Lawyers and technology often have a strenuous relationship, with many lawyers displaying a distinct reluctance to familiarizing themselves with new technologies. Still, tech competency not only provides a competitive edge, but, by now, for most lawyers it also has become an ethical requirement.

In the US, e.g., the American Bar Association’s House of Delegates formally approved a change to the Model Rules of Professional Conduct in August 2012. The new text makes it clear that lawyers have a duty to be competent not only in the law and its practice, but also in technology. Following this change, a lack in tech competency could lead to disciplinary action for misconduct.

The new text of Comment 8 to Model Rule 1.1, which pertains to competence, now states (emphasis added):

To maintain the requisite knowledge and skill, a lawyer should keep abreast of changes in the law and its practice, including the benefits and risks associated with relevant technology, engage in continuing study and education and comply with all continuing legal education requirements to which the lawyer is subject.

The rule requires lawyers to keep up with the wide range of technology that can be used in the delivery of their services. This means they must stay abreast of the potential risks and benefits associated with any technology they use. It applies, e.g., to Word processing software, email services, security, including safeguarding confidential information, and practice management tools. In some cases, it may even apply to e-discovery or metadata analysis. Casey Flaherty gives the example that a lawyer should probably know how to convert document to PDF, or at least know how to create a document that is completely ready to be converted. In another example, he mentions that a lawyer who is working on a contract with numbered clauses and delegates it to another lawyer should know how to use automatic numbering and cross-referencing.

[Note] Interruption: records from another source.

-- ==== Sys2Proof/Tests/Slice0.lean ====
section
/-! SUPPORT. Tests of the model: ill-formed terms that WellFormed refuses, words written out from the spec's encodings, one step on small
states with results from the spec's own examples, and for each statement a state and operands that meet its hypotheses. -/
namespace Sys2Proof.Tests
open Sys2Proof.Machine

set_option Elab.async false

/-! Helpers: the machine with a word in hand, as fetch leaves it, and small changes of that state. -/

/-- The machine after the fetch of a word placed at PC 0 of a team of one group. -/
def fetched (isL : Bool) (w : Nat) : State :=
  match fetch (placeWord State.reset (tableBytes w) isL).draw.tick 0 0 false with
  | .word _ t _ => { t with agenda := [] }
  | .ended t => t
/-- A nop in hand on an L-core and on a D-core. -/
def handL : State := fetched true 0x70000000
def handD : State := fetched false 0x70000000
/-- What a step that goes on leaves, as f sees it. -/
def after {α : Type} (o : Out) (f : State → α) : Option α := match o with
  | .next t => some (f t)
  | _ => none
/-- A meaning goes on. -/
def goesOn (o : Out) : Bool := (after o fun _ => ()).isSome
theorem goesOn_next {o : Out} (h : goesOn o = true) : ∃ t, o = .next t := by
  cases o with
  | next t => exact ⟨t, rfl⟩
  | fault r => exact nomatch h
  | refused r => exact nomatch h
def group (s : State) (f : Group → Group) : State := s.setCg (f s.cg)
def team (s : State) (f : Team → Team) : State := s.setTeam s.cg.team (f s.ct)
def ctx0 (s : State) (f : Ctx → Ctx) : State := s.setCtx 0 (f (s.ctx 0))
def onCore (s : State) (f : CoreSt → CoreSt) : State := s.setCore s.ct.core (f s.cc)
def split (s : State) (f : Split → Split) : State := s.setSp (f s.sp)
/-- The launch of context 0 changed. -/
def launch (s : State) (f : Launch → Launch) : State :=
  ctx0 s fun x => { x with slots := x.slots.map fun e => (e.1, { e.2 with blk := e.2.blk.map f }) }
/-- One row of the hinge table, at address 4096, with this ID and QUIET set. -/
def rowed (s : State) (id : Nat) : State :=
  (launch s fun l => { l with hcount := 1 }).wrCells (cellsOf (2 ^ 25 + 4096) (toBytes 2 id ++ [1]))
/-- Two lanes, 0 and 5, go on; the others are outside the split. -/
def two (s : State) : State := split s fun p => { p with mask := 0x21 }
/-- One more split of all lanes. -/
def more (s : State) (n : Nat) : State := group s fun g => { g with splits := g.splits ++ List.replicate n placeSplit }
def plain : VH := VH.plain
/-- A guard that admits no lane of a group whose predicates are false. -/
def never : VH := ⟨false, 1, 1⟩
def item0 : PoolItem := ⟨0, 0, 0, none⟩
def copy0 : CpyF := ⟨.b32, 0, 0, 0, 0, 0, false, false, 0, 0, 0, 0⟩
def ccmd0 : CCmd := ⟨copy0, 0, 0, 0, 0, 0, false, 0, [], FaultAt.none 0 0⟩
def mcmd0 : MCmd := MCmd.init

/-! Witnesses: for each statement with hypotheses, a state and operands that meet them. -/

theorem wit_ScalarRegisterResults : handL.rS 2 = 0xE00000 ∧ handL.rS 3 = 4096 ∧ handD.rS 0 = 0 := by decide +kernel

theorem wit_ScalarImmediatesAndCompares : handL.rS 3 = 4096 ∧ (63 < 64) ∧ handD.rS 4 = 1 := by decide +kernel

theorem wit_ScalarWordFrame :
    (∃ t, scalarDest (.sadd 5 2 3) = some 5 ∧ exec (.sadd 5 2 3) handL = .next t) ∧ (∃ t, scalarDest (.crd 0 0) = some 0 ∧ exec (.crd 0 0) handD = .next t) := by
  obtain ⟨t, h⟩ := goesOn_next (show goesOn (exec (.sadd 5 2 3) handL) = true by decide +kernel)
  obtain ⟨u, k⟩ := goesOn_next (show goesOn (exec (.crd 0 0) handD) = true by decide +kernel)
  exact ⟨⟨t, rfl, h⟩, u, rfl, k⟩

theorem wit_ControlAndStatusRegisters :
    ((handL.wS 5 3).rS 5).toNat % 8 < 4 ∧ 4 ≤ ((handL.wS 5 4).rS 5).toNat % 8 ∧ inMask (active handL plain) 31 = true ∧ (opLatches false (.v 3)).any (latchLost handL) = false ∧
    inMask (active handL never) 31 = false := by decide +kernel
theorem wit_ready : Ready handL (active handL plain) [0, 1, 2, 3, 4, 5, 6, 7, 767] ∧ Ready handD (active handD plain) [0, 1, 2, 3, 4, 5, 6, 7, 767] := by
  unfold Ready; decide +kernel

def queued (n : Nat) : State := split handD fun p => { p with queue := List.replicate n ⟨0, 0, true⟩ }
theorem wit_BranchTargetsAndQueueWaits :
    queueEmpty handL = true ∧ queueEmpty handD = true ∧ needsEmptyQueue (.br 0) = true ∧ queueEmpty (queued 1) = false ∧ (queued 1).sp.items = [] ∧ (queued 1).cur.isV = false ∧
    SplitHere (queued 1) := by unfold SplitHere; decide +kernel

The competence clause adopted by the American Bar Association is a model rule, which means it must be adopted in a state for it to apply there.  By now, 26 States have done so, and impose an ethical duty of legal tech competence.

As a model rule, each state can implement the rule as it sees fit. In Florida, e.g., this implies, as of 1 January 2017, that all lawyers as a part of their Continuing Legal Education, are required to spend a minimum of three hours over three years in an approved technology program. California, on the other hand, requires lawyers to have knowledge of e-discovery. Indeed, in an age when any court case can involve electronic evidence, every Californian attorney who steps foot in a courtroom has a basic duty of competence with regard to e-discovery.

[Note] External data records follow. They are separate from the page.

/-- R161, R164, R165: SEEK from its issue to its completion: it consumes the nibbles up to the first occurrence of the pattern,
however many they are; without one it fails with MARKER_NOT_FOUND at EOS, and runs on while there is none: no count ends it. That WIN
and WCNT are cleared in the acceptance step (the last clause with no bytes), that WCNT stays 0 in this search and that both keep their
values at completion is the model's deduction (log 11). -/
def Obligations.SeekFindsTheFirstOccurrence : Prop :=
  ∀ (p : Pattern) (s : State) (bytes : List Byte) (rest : Cursor), issuing (seekOf p) s → s.stream.delivers bytes = some rest →
    encodeByte (seekOf p) = 0x05 ||| ((seekOf p).msel.setWidth 8 <<< 4) ∧
    (firstEnd (patternBytes p s) bytes bytes.length →
      steps (bytes.length + 1) s = .next (completed (encodeByte (seekOf p)) .ok 0x00
        { s with agenda := [], stream := rest, win := patternBytes p s, wcnt := 0 })) ∧
    ((∀ m, endsAt (patternBytes p s) bytes m = false) → rest.ended →
      steps (bytes.length + 2) s = .next (completed (encodeByte (seekOf p)) .markerNotFound 0x00
        { s with agenda := [], stream := rest, win := lastK (patternBytes p s).length bytes, wcnt := 0 })) ∧
    ((∀ m, endsAt (patternBytes p s) bytes m = false) →
      steps (bytes.length + 1) s = .next { accepted (encodeByte (seekOf p)) s with
        agenda := [], stream := rest, phase := .xSeek, win := lastK (patternBytes p s).length bytes, wcnt := 0 })

/-- R264: the hang. On a stream that never contains the pattern and never offers EOS, SEEK, and RDSEC in step 1, do not terminate:
after every number n of turns the command is still running, its completion has not come, and the stream is what n turns leave. That a
turn may use up an offer of nothing and count as a step (log 2), and the form of the endless tails (log 15), are the model's choice. -/
def Obligations.EndlessSearchNeverEnds : Prop :=
  (∀ (p : Pattern) (s : State), issuing (seekOf p) s → endlessWithout (patternBytes p s) s.stream →
    ∀ n, ∃ t, steps (n + 1) s = .next t ∧ t.stream = (s.stream.taken n).2 ∧ t.done = false ∧ t.phase = .xSeek ∧
      runningIn (seekOf p) t = true) ∧
  (∀ s : State, issuing .rdsec s → endlessWithout (patternBytes .apro s) s.stream →
    ∀ n, ∃ t, steps (n + 1) s = .next t ∧ t.stream = (s.stream.taken n).2 ∧ t.done = false ∧ t.phase = .aPro ∧
      runningIn .rdsec t = true)

/-- R162, R166: one nibble of BSRCH. -/
def Obligations.BsrchConsumesANibble : Prop :=
  ∀ (p : Pattern) (s : State) (b : Byte) (rest : Cursor), runningIn (bsrchOf p) s = true → s.stream.next = some (.nibble b, rest) →
    exec (bsrchOf p) s = .next
      (if lastK (patternBytes p s).length (s.win ++ [b]) = patternBytes p s then
        finish .ok { s with stream := rest, win := patternBytes p s, wcnt := s.wcnt + 1, res := s.wcnt + 1 }
      else if s.window ≤ s.wcnt + 1 then
        finish .markerNotFound { s with
          stream := rest, win := lastK (patternBytes p s).length (s.win ++ [b]), wcnt := s.wcnt + 1, res := s.window }
      else { s with stream := rest, win := lastK (patternBytes p s).length (s.win ++ [b]), wcnt := s.wcnt + 1 })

The rule does not require lawyers to become a technology experts, as they can use the assistance of advisors who have the necessary knowledge. Florida’s competence rule, e.g., states that “… competent representation may involve a lawyer’s association with, or retention of, a non-lawyer advisor with established technological competence in the relevant field.”

Coming back to the example with regard to California and e-discovery, it means that a lawyer in California could face disciplinary action for not properly handling the e-discovery aspects of a case. Robert Ambrogi, in Above the Law, puts it as follows:

That is the key: You need to know enough about e-discovery to assess your own capability to handle the issues that may arise and, if you lack sufficient capability, you can effectively “contract out” your competence to someone else. That someone else could be another attorney in your firm, an outside attorney, a vendor or even your client, the opinion says, provided the person has the necessary expertise. (You cannot, however, contract out your duty to supervise the case and protect your client’s confidentiality.)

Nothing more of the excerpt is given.